Date of this Version

12-2001

Document Type

Article

Citation

Documentary Editing, Volume 23, Number 4, December 2001.

ISSN 2476-1796 (electronic); ISSN 2167-1451 (print)

Comments

2001 © the Association for Documentary Editing. Used by permission.

Abstract

Professor Burkhardt's detailed and exhaustive analysis of this curious letter has provided a classic case of the kind of problems one might face in textual editing. My own interest in this letter was first generated during my editing of the Hunterian lectures of Darwin's contemporary, Richard Owen. It also relates to my long-term interest in the importance of Darwin's work on invertebrate organisms and its relevance to the origins of his evolutionary theory. This work commenced during his early years in Edinburgh and persisted through the Beagle years and even beyond into his eight years of study of the barnacles. I have also been concerned to determine with more precision the degree to which he may have attended Richard Owen's Hunterian lectures in Comparative Anatomy, delivered at the Royal College of Surgeons in London, that commenced in May 1837 and ran in a yearly series until 1855. These lectures dealt both with topics related to comparative anatomy and also with functional issues, particularly those surrounding the generation of organisms, a subject that formed a prominent focus of display in the Hunterian galleries.
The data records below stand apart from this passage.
-- ==== Sys2Proof/Certificates/Slice0/Obligations.lean ====
section
/-! DEFINITION. The statements for the provers. Arithmetic is stated over natural numbers, as the spec's
pseudocode writes it (00_scope.md R11). "The spec's decision D<n>" names an entry of 92_eei_decisions.md that the
model follows; such a clause rests on the spec's own choice, not on its source. -/

open Sys2Proof Sys2Proof.Machine

/-! ## Encoding -/

/-- Decoding an encoded instruction gives it back, with every operand and under both secondary keys (30_encoding.md
R97, R98, R103; the patterns are the spec's decision D1, notes/assumptions/7.md). A constructor's ignored nibbles are
the model's (notes/assumptions/20.md). -/
def Obligations.WellFormedInstructionDecodesBack : Prop :=
  ∀ (key : SecondaryKey) (i : Instr), i.wellFormedWith key = true → decodeWith key i.encode = .ok i

/-- The decoder drops no bit: a decoded word is the encoding of the instruction read from it, which is well formed
(30_encoding.md R91; D1). The patterns are the spec's decision D1 (notes/assumptions/7.md), the ignored nibbles of a
constructor the model's (20.md). -/
def Obligations.DecodedWordEncodesBack : Prop :=
  ∀ (key : SecondaryKey) (w : Word) (i : Instr), decodeWith key w = .ok i →
    i.wellFormedWith key = true ∧ i.encode = w

/-- The two-level dispatch and the match-and-mask reading of the opcode table are one decoder: a word decodes to an
instruction of a row exactly if the row's masked bits are the row's pattern, and no two rows match one word
(30_encoding.md R99, derived there; D1, D2). Log entries: notes/assumptions/3.md, 7.md. -/
def Obligations.MatchAndMaskSelectTheDecodedRow : Prop :=
  ∀ w : Word,
    (∀ i : Instr, decodeWord w = .ok i → i.row ∈ opcodeTable ∧ w &&& i.row.mask = i.row.pattern) ∧
    (∀ r ∈ opcodeTable, w &&& r.mask = r.pattern → ∃ i : Instr, decodeWord w = .ok i ∧ i.row = r)

/-- The words without a handler are exactly those 30_encoding.md R100 lists for the default keys (D1, D2,
notes/assumptions/3.md, 7.md). -/
def Obligations.UnregisteredWordsAreThoseListed : Prop :=
  ∀ w : Word, (∃ r, decodeWord w = .error r) ↔
    (w.toNat / 4096 = 0x0 ∧ w.toNat % 256 ∉ [0xE0, 0xEE]) ∨
    (w.toNat / 4096 = 0x8 ∧ w.toNat % 16 ∈ [0x8, 0x9, 0xA, 0xB, 0xC, 0xD, 0xF]) ∨
    (w.toNat / 4096 = 0xE ∧ w.toNat % 256 ∉ [0x9E, 0xA1]) ∨
    (w.toNat / 4096 = 0xF ∧ w.toNat % 256 ∉ [0x07, 0x0A, 0x15, 0x18, 0x1E, 0x29, 0x33, 0x55, 0x65])

/-- Words written out in the spec decode to the instruction they stand for: the four the source spells (30_encoding.md
R102) and one of each other family (95_test_vectors.md section 2). The patterns the source does not spell are the
spec's decision D1, the key of families 0 and E its decision D2 (notes/assumptions/3.md, 7.md). -/
def Obligations.WordsOfTheSpecDecode : Prop :=
  decodeWord 0x600A#16 = .ok (.ldByte 0 0x0A#8) ∧ decodeWord 0x7005#16 = .ok (.addByte 0 0x05#8) ∧
  decodeWord 0xA200#16 = .ok (.ldI 0x200#12) ∧ decodeWord 0xD005#16 = .ok (.drw 0 0 5) ∧
  decodeWord 0x00E0#16 = .ok (.cls 0 0xE) ∧ decodeWord 0x2300#16 = .ok (.call 0x300#12) ∧
  decodeWord 0x8F15#16 = .ok (.subReg 0xF 1) ∧ decodeWord 0xE29E#16 = .ok (.skp 2 9) ∧
  decodeWord 0xF41E#16 = .ok (.addI 4) ∧ decodeWord 0xF265#16 = .ok (.ldVxMem 2)

/-- The alternative key: with the low nibble as key, 0XY0 is CLS, 0XYE is RET, EXYE is SKP and EXY1 is SKNP for every
Y, and no word of another family changes its meaning (30_encoding.md R103, derived there; D2). Log entries, the
patterns being decision D1: notes/assumptions/3.md, 7.md. -/
def Obligations.NibbleKeyChangesFamilies0AndE : Prop :=
  (∀ x y : Nibble,
    decodeWith .nibble (packXYN 0x0 x y 0x0) = .ok (.cls x y) ∧
    decodeWith .nibble (packXYN 0x0 x y 0xE) = .ok (.ret x y) ∧
    decodeWith .nibble (packXYN 0xE x y 0xE) = .ok (.skp x y) ∧
    decodeWith .nibble (packXYN 0xE x y 0x1) = .ok (.sknp x y)) ∧
  (∀ w : Word, w.toNat / 4096 ≠ 0x0 → w.toNat / 4096 ≠ 0xE → decodeWith .nibble w = decodeWith .byte w)

/-- Bits of the word that are neither key nor operand do not affect execution (30_encoding.md R96, derived there).
That SHR and SHL shift VX, so that their Y is ignored, is the spec's decision D7 (notes/assumptions/10.md); that a
constructor carries its ignored nibbles is the model's choice (20.md). -/
def Obligations.IgnoredBitsDoNotAffectExecution : Prop :=
  ∀ (x y n x' y' n' : Nibble) (s : State),
    exec (.cls x y) s = exec (.cls x' y') s ∧ exec (.ret x y) s = exec (.ret x' y') s ∧
    exec (.seReg x y n) s = exec (.seReg x y n') s ∧ exec (.sneReg x y n) s = exec (.sneReg x y n') s ∧
    exec (.shr x y) s = exec (.shr x y') s ∧ exec (.shl x y) s = exec (.shl x y') s ∧
    exec (.skp x y) s = exec (.skp x y') s ∧ exec (.sknp x y) s = exec (.sknp x y') s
The existence of this letter, dated at least by watermark to 1840 or beyond, and the topic of Owen's 1840 lecture series on the generation of animals, including the generation of insects, suggests a plausible context for the letter, although the letter does not specifically mention the lecture series itself. The 1840 series consisted of a sequence of twenty-four lectures on animal generation and reproduction that commenced on Tuesday, April 21 , 1840, and ran each Tuesday, Thursday, and Saturday until Saturday, June 13. On my initial assumption that this was a genuine Darwin letter, it suggested that Darwin might well have attended this series of lectures.